> **WHAT NEEDS TO BE DONE**: The answer is to be an exact copy of the lines below running from the line with "zero (R413) -/" down to the line with "retireStatus : Nat := 0", both ends included, and nothing more.

Collected data entries:
-- ==== Sys2Proof/Syntax.lean ====
section
/-! DEFINITION. The instruction set as syntax: one constructor of `Instr` per row of
spec/opcode_table.json. Sequencer, engine, task and Erg instructions carry the operands their
encodings give them (04 R85 to R95); node instructions carry the encoded node in its form N32, N64
or N96 (R96 to R98); machine events and host messages carry the names of the objects they act on
and the data that arrives with them. -/
namespace Sys2Proof
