/-- One sequencer. `g` holds g0 to g31; entry 0 is never written and g0 reads zero (R93). -/
structure Seq where
  g : Vector W64 32 := Vector.replicate 32 0
  p : BitVec 8 := 1
  pc : W64 := 0
  seg : Option Segment := none
  /-- MODEL'S OWN: `freeIx` when the segment was entered and at the last two fetches (R112) -/
  entered : Nat := 0
  lastTurn : Nat := 0
  prevTurn : Nat := 0
  stat : W64 := 0
  epc : W64 := 0
  ecause : W64 := 0
  eaddr : W64 := 0
  einfo : W64 := 0
  tvec : W64 := 0
  budget : W64 := 0
  best : W64 := 0
  bestres : W64 := 0x7F800000
  monmask : W64 := 1
  /-- duplicated registers with their copies, most recently written first (R117) -/
  dups : List (Reg × W64) := []
  /-- parity errors in register entries and in duplicates (R117) -/
  parity : BitVec 32 := 0
  dupParity : BitVec 32 := 0
  filter : BitVec 256 := 0
  /-- MODEL'S OWN: how often MONARM.CLR has emptied the filter, for notices under way (R133) -/
  clrs : Nat := 0
  /-- SLEEP in progress: cycles left and destination predicate (R134) -/
  sleep : Option (Nat × PReg) := none
  halted : Bool := true
  /-- stopped at a double trap (R434) -/
  stuck : Bool := false
  /-- it is the management core's (R21): its traps set MODE to 2 (R435) -/
  mgmt : Bool := false
  /-- pc was set by a control transfer, so a segment header there is entered (R109) -/
  xfer : Bool := false
  wait : Option SeqWait := none
  stores : List PendStore := []
  /-- the tag an LD or AMO just before a FENCE read (R317, R326) -/
  lastTag : Option RaceTag := none
  /-- a FENCE of this scope stands before the next store (R317) -/
  armed : Option Scope := none
  /-- remote stores whose acknowledgement is outstanding (R333) -/
  remotes : List Nat := []
  deriving DecidableEq, Repr

/-! ### Barchan tasks (chapter 11) -/

/-- Where a view lies (R299, R300). -/
inductive ViewLoc where
  | flat (va : W64)
  | bank (addr : Nat)
  | fibre (va : W64)
  deriving DecidableEq, Repr

/-- A view a task has: its descriptor, its own location and status word, and whether it is
inherited from the parent (R297, R300, R311). -/
structure View where
  d0 : W64
  ident : W64
  cblk : W64
  loc : ViewLoc
  status : BitVec 5 := 0
  inherited : Bool := false
  /-- core whose view-table entry it holds (R300), and the flat bytes it takes from the view pool -/
  entry : Option Nat := none
  pool : Nat := 0
  /-- the page that the declaring task's view holds for its custom operator, and its block as loaded (R311, R412) -/
  page : Option (Nat × Nat) := none
  oper : Option Block := none
  deriving DecidableEq, Repr

inductive TaskState where
  | pending | running | ended | merging | faulted | merged | taken | discarded
  deriving DecidableEq, Repr

/-- A child of an epoch (R306, R310). -/
structure Child where
  tid : Nat
  st : TaskState := .pending
  kdesc : W64
  arg : W64
  views : Assoc View := []
  rid : Option Nat := none
  core : Nat
  midx : Nat := 0
  deriving DecidableEq, Repr

inductive FinalMerge where
  | none | running | faulted
  deriving DecidableEq, Repr

/-- A merge in progress (R301, R302): of child `src`, or the final merge; the view number, the next
element, whether it is suspended, and what it waits on. -/
structure Merge where
  src : Option Nat
  v : Nat
  x : Nat := 0
  faulted : Bool := false
  remote : Option Nat := none
  /-- the fault record written when it suspended at a recoverable fault (R441) -/
  rec_ : Option Nat := none
  /-- a custom operator's own region, and the elements streamed to it (R302) -/
  cust : Option Nat := none
  fed : Nat := 0
  /-- the target's elements as they were streamed, of those still to be written back -/
  gave : List Nat := []
  /-- the status bits that a remote update sent has raised: they count once it is acknowledged (R302, R390) -/
  owe : BitVec 5 := 0
  deriving DecidableEq, Repr

/-- The spawn epoch of a task (R295). -/
structure Epoch where
  children : List Child := []
  accs : Assoc View := []
  fm : FinalMerge := .none
  merge : Option Merge := none
  deriving DecidableEq, Repr

/-- The task a residency runs (R294). -/
structure Task where
  tid : Nat := 0
  depth : Nat := 0
  /-- parent residency and child index; none for a root -/
  parent : Option (Nat × Nat) := none
  ptid : Nat := 0
  arg : W64 := 0
  ended : Bool := false
  views : Assoc View := []
  epoch : Epoch := {}
  sfail : Nat := 0
  /-- MIDX of a final merge that faulted (R304) -/
  midx : Nat := 0
  deriving DecidableEq, Repr

/-! ### Residencies (chapters 15, 16) -/

inductive ResState where
  | pending | loading | unarmed | armed | running | draining | saved | restoring | retired
  deriving DecidableEq, Repr

/-- A bank byte as it stood before a write while an Erg command was under way: when by the region's stamp, where, what, and
whether the writer was an Erg command (R281). -/
structure OldByte where
  at_ : Nat
  addr : Nat
  val : Byte
  erg : Bool
  deriving DecidableEq, Repr

/-- A residency and its region. -/
structure Region where
  ctx : Nat
  st : ResState := .pending
  /-- core and first page while placed (R370) -/
  place : Option (Nat × Nat) := none
  pm1 : Nat := 0
  member : Nat := 0
  nmem : Nat := 1
  gid : Option Nat := none
  erg : Bool := false
  lseg : W64 := 0
  hseg : W64 := 0
  cfga : W64 := 0
  listf : Bool := false
  rra : W64 := 0
  ibud : BitVec 48 := 0
  arg : W64 := 0
  seqs : List Seq := []
  /-- the configuration list: pointer, entry count, index (R136) -/
  lp : Option (W64 × Nat × Nat) := none
  cfg : Option Installed := none
  armedCfg : Bool := false
  /-- RUN has started and the configuration has not drained -/
  live : Bool := false
  trips : List Nat := [1, 1, 1, 1]
  nodes : Assoc NodeSt := []
  tslots : Assoc TileSlot := []
  ags : Assoc AccGroup := []
  bars : List BarUnit := []
  accs : Vector Acc 16 := Vector.replicate 16 {}
  /-- bank bytes by bank address (dune in [22:16]); an unlisted byte is zero (R413) -/
  bank : Assoc Byte := []
  bankPoison : List Nat := []
  /-- MODEL'S OWN: bank bytes overwritten while an Erg command is under way, and the stamp of the next write (R281) -/
  bankOld : List OldByte := []
  bankStamp : Nat := 0
  acs : BitVec 5 := 0
  lmc : W32 := 0
  lms : Bool := false
  svr : W64 := 0
  clones : Nat := 0
  cloneSets : List (Nat × Nat × List (Nat × Nat)) := []
  rcyc : Nat := 0
  vin : Assoc InPort := []
  vout : Assoc OutPort := []
  eqs : List EngQueue := List.replicate 8 {}
  /-- decoder slots: entry by 4096 slot + index; an unlisted entry is zero (R170) -/
  dec : Assoc W32 := []
  ergq : ErgQueue := {}
  /-- the Erg state in the residency's image (R277) -/
  ergImage : Option Erg := none
  /-- an uncorrectable error was met in a save of the image (R392) -/
  imageBad : Bool := false
  /-- of each dune, the node last granted its lanes, by key 128 × block + index (R187) -/
  granted : Assoc Nat := []
  task : Task := {}
  /-- knowledge of identifiers, by lead page (R324) -/
  know : List (BitVec 12) := []
  pendTraps : List TrapRec := []
  quiet : Nat := 0
  sweeps : Nat := 0
  swept : Bool := false
  /-- a snapshot of this member is in progress (R385) -/
  snap : Bool := false
  /-- the state to return to after a restore (R376) -/
  back : ResState := .unarmed
  loadFail : Option (Nat × Nat) := none
  faulted : Bool := false
  /-- a double trap: the residency retires with FAULT when its context resumes (R434) -/
  doomed : Bool := false
  retireStatus : Nat := 0
  /-- dwords 1 to 7 of its retire record have been written (R379) -/
  recHalf : Bool := false
  deriving DecidableEq, Repr

/-- The cause of a context's Stop, as its notice names it (R348, R350). -/
inductive StopWhy where
  | ctxState | save | restore | unlock | destroy
  deriving DecidableEq, Repr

> **YOUR RESPONSE**:
  /-- bank bytes by bank address (dune in [22:16]); an unlisted byte is zero (R413) -/
  bank : Assoc Byte := []
  bankPoison : List Nat := []
  /-- MODEL'S OWN: bank bytes overwritten while an Erg command is under way, and the stamp of the next write (R281) -/
  bankOld : List OldByte := []
  bankStamp : Nat := 0
  acs : BitVec 5 := 0
  lmc : W32 := 0
  lms : Bool := false
  svr : W64 := 0
  clones : Nat := 0
  cloneSets : List (Nat × Nat × List (Nat × Nat)) := []
  rcyc : Nat := 0
  vin : Assoc InPort := []
  vout : Assoc OutPort := []
  eqs : List EngQueue := List.replicate 8 {}
  /-- decoder slots: entry by 4096 slot + index; an unlisted entry is zero (R170) -/
  dec : Assoc W32 := []
  ergq : ErgQueue := {}
  /-- the Erg state in the residency's image (R277) -/
  ergImage : Option Erg := none
  /-- an uncorrectable error was met in a save of the image (R392) -/
  imageBad : Bool := false
  /-- of each dune, the node last granted its lanes, by key 128 × block + index (R187) -/
  granted : Assoc Nat := []
  task : Task := {}
  /-- knowledge of identifiers, by lead page (R324) -/
  know : List (BitVec 12) := []
  pendTraps : List TrapRec := []
  quiet : Nat := 0
  sweeps : Nat := 0
  swept : Bool := false
  /-- a snapshot of this member is in progress (R385) -/
  snap : Bool := false
  /-- the state to return to after a restore (R376) -/
  back : ResState := .unarmed
  loadFail : Option (Nat × Nat) := none
  faulted : Bool := false
  /-- a double trap: the residency retires with FAULT when its context resumes (R434) -/
  doomed : Bool := false
  retireStatus : Nat := 0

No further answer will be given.